From Reuters by Jonathan Stempel entitled: Buffett sees economy weak until 2009
"Warren Buffett said the economy is still in a recession and unlikely to improve before 2009 but that stocks appear better valued than a year ago.
The billionaire investor also said there is a "reasonable chance" shareholders of Fannie Mae and Freddie Mac may be wiped out in any government bailout of the mortgage financiers.
Speaking on Friday on CNBC television, Buffett said some housing-related businesses in his Berkshire Hathaway Inc conglomerate are struggling as the economy works off past excess in making credit available.
"You always find out who's been swimming naked when the tide goes out. We found out that Wall Street has been kind of a nudist beach," said Buffett, who in March was called the world's richest person by Forbes magazine.
He also said Federal Reserve Chairman Ben Bernanke has no "magic wand" to boost an economy facing weak growth prospects, mounting inflation and deteriorating credit. "In my judgment it won't be any better five months from now," he said.
Buffett nevertheless said U.S. stocks are broadly "more attractive" than a year ago. He also said Berkshire has completely unwound a once $21 billion bet against the U.S. dollar, helping boost the greenback in Friday morning trade."

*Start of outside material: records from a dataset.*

-- ==== Sys2Proof/Laws/PerInstr.lean ====
section
/-! SUPPORT. Decoding an encoded instruction gives it back, one lemma per row of the opcode table. -/

namespace Sys2Proof.Laws

open Sys2Proof.Machine

/-- In every context whose two ports differ, a well-formed instruction is what its encoding decodes to. -/
def RoundTrip.Statement (i : Instr) : Prop :=
  ∀ c : Ctx, c.ctrlPort ≠ c.dataPort → WellFormed c i = true → decode c (Snapshot.ofWord (encode c i)) = i

/-- A memory write in no switch range and outside the sound region is the row `MW.other` (R116, R117). -/
theorem decodeMemWrite_other (c : Ctx) (a : Addr) (d : Byte) (h : WellFormed c (.mwOther a d) = true) :
    decodeMemWrite c a d = .mwOther a d := by
  simp only [WellFormed, Bool.and_eq_true, Bool.not_eq_true', Bool.and_eq_false_iff] at h
  obtain ⟨h1, h2⟩ := h
  cases hs : c.scheme <;> simp_all [decodeMemWrite, switchTable, findEntry]
  case scc =>
    rw [if_neg (by rintro ⟨h3, h4⟩; simp_all)]
    split <;> first | rfl | omega
  all_goals split <;> first | rfl | omega

/-- A memory read outside the windows is the row `MEM_READ.unserved` (R114). -/
theorem decodeMemRead_unserved (c : Ctx) (a : Addr) (h : WellFormed c (.memReadUnserved a) = true) :
    decodeMemRead c a = .memReadUnserved a := by
  simp only [WellFormed, Bool.not_eq_true'] at h
  cases hs : c.scheme <;> simp [hs, inWindows, flatWindow, geometry] at h <;> simp only [decodeMemRead, hs]
  case scc =>
    rw [if_neg (by simp only [inSoundRegion, Bool.and_eq_true, decide_eq_true_eq]; omega)]
    split <;> first | rfl | omega
  all_goals split <;> first | rfl | omega

/-- A byte that is none of the seven commands is the row `IW.CTRL.unrecognised` (R73). -/
theorem decodeCommand_unrecognised (d : Byte) (h : recognised d = false) : decodeCommand d = .iwCtrlUnrecognised d := by
  revert h; revert d; decide

theorem RoundTrip.noise : RoundTrip.Statement (.noise) := by
  intro c _ _
  simp [encode, encodeSnapshot, decode, classify]

theorem RoundTrip.noCycle : RoundTrip.Statement (.noCycle) := by
  intro c _ _
  simp [encode, encodeSnapshot, decode, classify]

theorem RoundTrip.unselectedRd : RoundTrip.Statement (.unselectedRd) := by
  intro c _ _
  simp [encode, encodeSnapshot, decode, classify]

theorem RoundTrip.unselectedWr : RoundTrip.Statement (.unselectedWr) := by
  intro c _ _
  simp [encode, encodeSnapshot, decode, classify]

theorem RoundTrip.mrFlat16 (off : BitVec 14) : RoundTrip.Statement (.mrFlat16 off) := by
  intro c _ h
  have hp := addr_page 1 off (by norm_num)
  have ho := addr_offset 1 off (by norm_num)
  norm_num at hp ho
  simp only [WellFormed, beq_iff_eq] at h
  simp [encode, encodeSnapshot, decode_readAt, decodeMemRead, h, hp, ho]

theorem RoundTrip.mrFlat32Lo (off : BitVec 14) : RoundTrip.Statement (.mrFlat32Lo off) := by
  intro c _ h
  have hp := addr_page 1 off (by norm_num)
  have ho := addr_offset 1 off (by norm_num)
  norm_num at hp ho
  simp only [WellFormed, beq_iff_eq] at h
  simp [encode, encodeSnapshot, decode_readAt, decodeMemRead, h, hp, ho]

theorem RoundTrip.mrFlat32Hi (off : BitVec 14) : RoundTrip.Statement (.mrFlat32Hi off) := by
  intro c _ h
  have hp := addr_page 2 off (by norm_num)
  have ho := addr_offset 2 off (by norm_num)
  norm_num at hp ho
  simp only [WellFormed, beq_iff_eq] at h
  simp [encode, encodeSnapshot, decode_readAt, decodeMemRead, h, hp, ho]

theorem RoundTrip.mrLinear0Part0 (off : BitVec 14) : RoundTrip.Statement (.mrLinear0Part0 off) := by
  intro c _ h
  have hlt := off.isLt
  have hm : off.toNat % 65536 = off.toNat := by omega
  have hp : off.toNat / 16384 = 0 := by omega
  simp only [WellFormed, beq_iff_eq] at h
  simp [encode, encodeSnapshot, decode_readAt, decodeMemRead, h, hm, hp]

theorem RoundTrip.mrLinear0Part1 (off : BitVec 14) : RoundTrip.Statement (.mrLinear0Part1 off) := by
  intro c _ h
  have hp := addr_page 1 off (by norm_num)
  have ho := addr_offset 1 off (by norm_num)
  norm_num at hp ho
  simp only [WellFormed, beq_iff_eq] at h
  simp [encode, encodeSnapshot, decode_readAt, decodeMemRead, h, hp, ho]

theorem RoundTrip.mrLinear0Part2 (off : BitVec 14) : RoundTrip.Statement (.mrLinear0Part2 off) := by
  intro c _ h
  have hp := addr_page 2 off (by norm_num)
  have ho := addr_offset 2 off (by norm_num)
  norm_num at hp ho
  simp only [WellFormed, beq_iff_eq] at h
  simp [encode, encodeSnapshot, decode_readAt, decodeMemRead, h, hp, ho]

theorem RoundTrip.mrSccBank0 (off : BitVec 13) : RoundTrip.Statement (.mrSccBank0 off) := by
  intro c _ h
  have hs : inSoundRegion (BitVec.ofNat 16 (0x4000 + off.toNat)) = false := by
    have := off.isLt
    simp [inSoundRegion]
    omega
  have hp := addr_page 2 off (by norm_num)
  have ho := addr_offset 2 off (by norm_num)
  norm_num at hp ho
  simp only [WellFormed, beq_iff_eq] at h
  simp [encode, encodeSnapshot, decode_readAt, decodeMemRead, h, hp, ho, hs]

theorem RoundTrip.mrSccBank1 (off : BitVec 13) : RoundTrip.Statement (.mrSccBank1 off) := by
  intro c _ h
  have hs : inSoundRegion (BitVec.ofNat 16 (0x6000 + off.toNat)) = false := by
    have := off.isLt
    simp [inSoundRegion]
    omega
  have hp := addr_page 3 off (by norm_num)
  have ho := addr_offset 3 off (by norm_num)
  norm_num at hp ho
  simp only [WellFormed, beq_iff_eq] at h
  simp [encode, encodeSnapshot, decode_readAt, decodeMemRead, h, hp, ho, hs]

theorem RoundTrip.mrSccBank2 (off : BitVec 13) : RoundTrip.Statement (.mrSccBank2 off) := by
  intro c _ h
  have hs : inSoundRegion (BitVec.ofNat 16 (0x8000 + off.toNat)) = soundOffset off := by
    have := off.isLt
    rw [Bool.eq_iff_iff]
    simp [inSoundRegion, soundOffset]
    omega
  have hp := addr_page 4 off (by norm_num)
  have ho := addr_offset 4 off (by norm_num)
  norm_num at hp ho
  simp only [WellFormed, beq_iff_eq, Bool.and_eq_true, Bool.not_eq_true', Bool.and_eq_false_iff] at h
  rcases h with ⟨h, h2 | h2⟩ <;> simp [encode, encodeSnapshot, decode_readAt, decodeMemRead, h, hp, ho, hs, h2]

Meanwhile, Ben Bernanke gave a speech of his own today in Jackson Hole, Wyoming.
Here's what he had to say:
"The financial storm that reached gale force some weeks before our last meeting here in Jackson Hole has not yet subsided, and its effects on the broader economy are becoming apparent in the form of softening economic activity and rising unemployment. Add to this mix a jump in inflation ... and the result has been one of the most challenging economic and policy environments in memory."
So who is right here? Well in a sense they both are.
Either way, today's market action seems to be a little overdone. The volume just isn't there.